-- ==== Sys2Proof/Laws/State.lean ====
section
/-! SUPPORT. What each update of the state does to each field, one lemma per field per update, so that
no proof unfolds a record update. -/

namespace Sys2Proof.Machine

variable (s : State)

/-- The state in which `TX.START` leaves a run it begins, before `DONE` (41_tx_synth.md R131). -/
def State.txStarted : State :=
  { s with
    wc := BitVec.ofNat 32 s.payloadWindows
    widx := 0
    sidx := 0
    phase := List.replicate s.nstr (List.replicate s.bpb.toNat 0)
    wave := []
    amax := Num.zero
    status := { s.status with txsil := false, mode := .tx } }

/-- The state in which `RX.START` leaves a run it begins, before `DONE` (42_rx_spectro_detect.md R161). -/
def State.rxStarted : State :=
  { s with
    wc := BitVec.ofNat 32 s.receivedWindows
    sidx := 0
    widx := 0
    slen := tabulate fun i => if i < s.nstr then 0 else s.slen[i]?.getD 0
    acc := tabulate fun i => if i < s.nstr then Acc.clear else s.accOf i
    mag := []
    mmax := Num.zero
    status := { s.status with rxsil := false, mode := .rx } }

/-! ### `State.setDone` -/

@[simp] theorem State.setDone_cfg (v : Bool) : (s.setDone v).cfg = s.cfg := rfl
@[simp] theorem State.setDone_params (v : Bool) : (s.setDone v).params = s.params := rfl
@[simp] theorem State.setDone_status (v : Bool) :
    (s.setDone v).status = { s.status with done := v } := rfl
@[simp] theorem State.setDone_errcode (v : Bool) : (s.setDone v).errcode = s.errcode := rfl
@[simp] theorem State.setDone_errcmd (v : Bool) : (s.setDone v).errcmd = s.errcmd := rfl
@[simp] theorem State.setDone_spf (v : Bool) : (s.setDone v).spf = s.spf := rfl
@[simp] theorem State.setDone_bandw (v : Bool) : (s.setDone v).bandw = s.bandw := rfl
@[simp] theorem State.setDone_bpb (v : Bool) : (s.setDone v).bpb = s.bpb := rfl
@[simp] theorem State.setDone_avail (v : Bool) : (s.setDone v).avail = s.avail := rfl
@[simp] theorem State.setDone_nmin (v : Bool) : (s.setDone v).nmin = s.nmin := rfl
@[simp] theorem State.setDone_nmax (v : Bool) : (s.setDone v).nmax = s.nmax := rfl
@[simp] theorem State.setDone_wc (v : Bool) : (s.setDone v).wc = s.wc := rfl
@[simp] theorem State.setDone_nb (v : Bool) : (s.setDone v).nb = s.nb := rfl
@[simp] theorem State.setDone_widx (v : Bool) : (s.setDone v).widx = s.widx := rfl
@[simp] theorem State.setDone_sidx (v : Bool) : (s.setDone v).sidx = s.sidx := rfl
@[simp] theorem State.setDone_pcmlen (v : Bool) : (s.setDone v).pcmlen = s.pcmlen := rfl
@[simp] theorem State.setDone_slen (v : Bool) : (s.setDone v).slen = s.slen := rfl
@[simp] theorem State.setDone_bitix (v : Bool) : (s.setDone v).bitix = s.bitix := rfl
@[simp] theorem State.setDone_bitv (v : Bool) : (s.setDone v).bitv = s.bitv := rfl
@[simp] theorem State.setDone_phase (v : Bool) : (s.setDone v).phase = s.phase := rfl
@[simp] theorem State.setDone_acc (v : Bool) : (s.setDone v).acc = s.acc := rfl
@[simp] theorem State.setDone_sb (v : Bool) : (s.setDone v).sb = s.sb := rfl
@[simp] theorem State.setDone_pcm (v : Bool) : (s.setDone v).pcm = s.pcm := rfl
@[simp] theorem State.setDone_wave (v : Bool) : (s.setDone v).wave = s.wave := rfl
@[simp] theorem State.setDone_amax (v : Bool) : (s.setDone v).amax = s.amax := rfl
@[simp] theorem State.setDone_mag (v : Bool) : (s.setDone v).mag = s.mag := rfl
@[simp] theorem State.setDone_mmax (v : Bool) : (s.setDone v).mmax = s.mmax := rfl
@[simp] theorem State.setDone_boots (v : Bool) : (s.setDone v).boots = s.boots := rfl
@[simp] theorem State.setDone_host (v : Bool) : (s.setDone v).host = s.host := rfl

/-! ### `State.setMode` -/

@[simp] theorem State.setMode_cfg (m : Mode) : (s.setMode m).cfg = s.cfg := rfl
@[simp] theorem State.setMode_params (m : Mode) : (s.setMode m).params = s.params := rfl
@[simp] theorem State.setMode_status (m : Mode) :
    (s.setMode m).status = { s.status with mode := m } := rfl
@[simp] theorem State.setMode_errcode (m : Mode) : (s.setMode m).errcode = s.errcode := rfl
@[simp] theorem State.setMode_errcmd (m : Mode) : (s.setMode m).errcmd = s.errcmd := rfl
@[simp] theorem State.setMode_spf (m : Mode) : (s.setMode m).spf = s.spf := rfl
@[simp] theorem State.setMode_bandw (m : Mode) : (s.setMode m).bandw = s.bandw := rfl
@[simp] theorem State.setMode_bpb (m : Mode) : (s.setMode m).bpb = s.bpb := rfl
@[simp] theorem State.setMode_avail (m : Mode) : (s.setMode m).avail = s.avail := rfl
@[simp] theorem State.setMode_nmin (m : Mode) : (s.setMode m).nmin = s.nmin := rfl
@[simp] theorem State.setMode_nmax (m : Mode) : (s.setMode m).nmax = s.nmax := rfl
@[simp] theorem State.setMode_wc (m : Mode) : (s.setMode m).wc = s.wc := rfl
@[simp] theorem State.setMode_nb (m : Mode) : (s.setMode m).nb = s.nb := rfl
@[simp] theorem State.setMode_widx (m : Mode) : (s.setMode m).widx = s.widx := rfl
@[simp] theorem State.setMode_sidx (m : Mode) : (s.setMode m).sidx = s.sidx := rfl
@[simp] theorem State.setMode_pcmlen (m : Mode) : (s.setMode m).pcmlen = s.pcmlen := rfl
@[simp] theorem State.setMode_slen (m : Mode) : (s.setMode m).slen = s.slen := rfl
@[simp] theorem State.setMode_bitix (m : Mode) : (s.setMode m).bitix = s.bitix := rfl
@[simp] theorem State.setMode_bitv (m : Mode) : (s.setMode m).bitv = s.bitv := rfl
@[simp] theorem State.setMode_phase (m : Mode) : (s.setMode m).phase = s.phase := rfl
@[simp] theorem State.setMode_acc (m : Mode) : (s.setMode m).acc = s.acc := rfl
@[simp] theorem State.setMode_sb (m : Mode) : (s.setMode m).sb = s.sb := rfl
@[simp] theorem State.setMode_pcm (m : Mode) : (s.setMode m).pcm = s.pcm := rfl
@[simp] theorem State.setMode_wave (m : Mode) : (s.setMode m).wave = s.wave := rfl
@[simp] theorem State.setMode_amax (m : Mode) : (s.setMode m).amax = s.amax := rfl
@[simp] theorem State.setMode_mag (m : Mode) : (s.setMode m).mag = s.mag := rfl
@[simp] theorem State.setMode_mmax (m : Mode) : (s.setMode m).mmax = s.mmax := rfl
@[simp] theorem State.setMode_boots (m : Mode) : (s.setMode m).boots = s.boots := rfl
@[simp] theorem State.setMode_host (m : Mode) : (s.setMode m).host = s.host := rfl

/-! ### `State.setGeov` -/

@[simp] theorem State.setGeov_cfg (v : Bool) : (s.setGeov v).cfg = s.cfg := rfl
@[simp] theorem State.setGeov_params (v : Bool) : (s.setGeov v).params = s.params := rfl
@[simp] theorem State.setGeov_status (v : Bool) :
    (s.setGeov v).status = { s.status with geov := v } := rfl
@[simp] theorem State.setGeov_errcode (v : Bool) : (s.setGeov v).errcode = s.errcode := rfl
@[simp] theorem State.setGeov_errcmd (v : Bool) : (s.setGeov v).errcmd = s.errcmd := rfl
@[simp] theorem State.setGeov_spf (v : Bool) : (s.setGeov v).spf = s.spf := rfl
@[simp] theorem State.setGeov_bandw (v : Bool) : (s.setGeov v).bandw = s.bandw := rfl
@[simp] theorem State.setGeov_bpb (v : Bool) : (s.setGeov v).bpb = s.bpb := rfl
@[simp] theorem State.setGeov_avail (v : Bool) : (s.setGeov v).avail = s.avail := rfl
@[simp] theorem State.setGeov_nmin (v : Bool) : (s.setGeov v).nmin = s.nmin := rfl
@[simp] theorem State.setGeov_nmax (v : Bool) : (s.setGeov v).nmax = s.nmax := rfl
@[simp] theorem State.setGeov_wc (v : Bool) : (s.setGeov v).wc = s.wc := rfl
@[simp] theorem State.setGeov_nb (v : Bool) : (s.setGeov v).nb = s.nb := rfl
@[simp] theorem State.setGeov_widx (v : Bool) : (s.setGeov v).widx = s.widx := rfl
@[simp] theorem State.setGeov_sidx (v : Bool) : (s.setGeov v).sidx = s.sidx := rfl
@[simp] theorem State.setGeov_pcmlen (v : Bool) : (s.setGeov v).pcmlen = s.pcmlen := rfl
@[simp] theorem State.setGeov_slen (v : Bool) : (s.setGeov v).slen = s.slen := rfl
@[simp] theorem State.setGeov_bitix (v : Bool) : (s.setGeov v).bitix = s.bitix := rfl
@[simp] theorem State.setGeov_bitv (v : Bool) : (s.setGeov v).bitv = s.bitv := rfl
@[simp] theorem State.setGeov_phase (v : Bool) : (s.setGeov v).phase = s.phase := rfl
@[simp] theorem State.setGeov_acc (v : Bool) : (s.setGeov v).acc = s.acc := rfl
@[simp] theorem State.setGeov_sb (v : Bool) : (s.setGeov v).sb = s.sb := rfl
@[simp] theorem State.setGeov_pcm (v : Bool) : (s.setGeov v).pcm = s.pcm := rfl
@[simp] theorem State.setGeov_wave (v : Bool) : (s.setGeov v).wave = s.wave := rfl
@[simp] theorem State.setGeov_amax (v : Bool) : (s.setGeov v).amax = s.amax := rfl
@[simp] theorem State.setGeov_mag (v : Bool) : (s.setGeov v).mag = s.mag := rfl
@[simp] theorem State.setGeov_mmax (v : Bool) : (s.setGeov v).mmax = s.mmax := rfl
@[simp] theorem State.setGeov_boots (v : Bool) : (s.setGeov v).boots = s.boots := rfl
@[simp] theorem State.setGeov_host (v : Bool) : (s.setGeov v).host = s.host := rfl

__________

■ **ACTIVITY**
From the material above, set down exactly the lines between the line holding "(s.setGeov v).nmax = s.nmax := rfl" and the line holding "(s.setGeov v).widx = s.widx := rfl", inclusive. Include nothing else.

■ **OUTPUT OF THE EXERCISE**
@[simp] theorem State.setGeov_nmax (v : Bool) : (s.setGeov v).nmax = s.nmax := rfl
@[simp] theorem State.setGeov_wc (v : Bool) : (s.setGeov v).wc = s.wc := rfl
@[simp] theorem State.setGeov_nb (v : Bool) : (s.setGeov v).nb = s.nb := rfl
@[simp] theorem State.setGeov_widx (v : Bool) : (s.setGeov v).widx = s.widx := rfl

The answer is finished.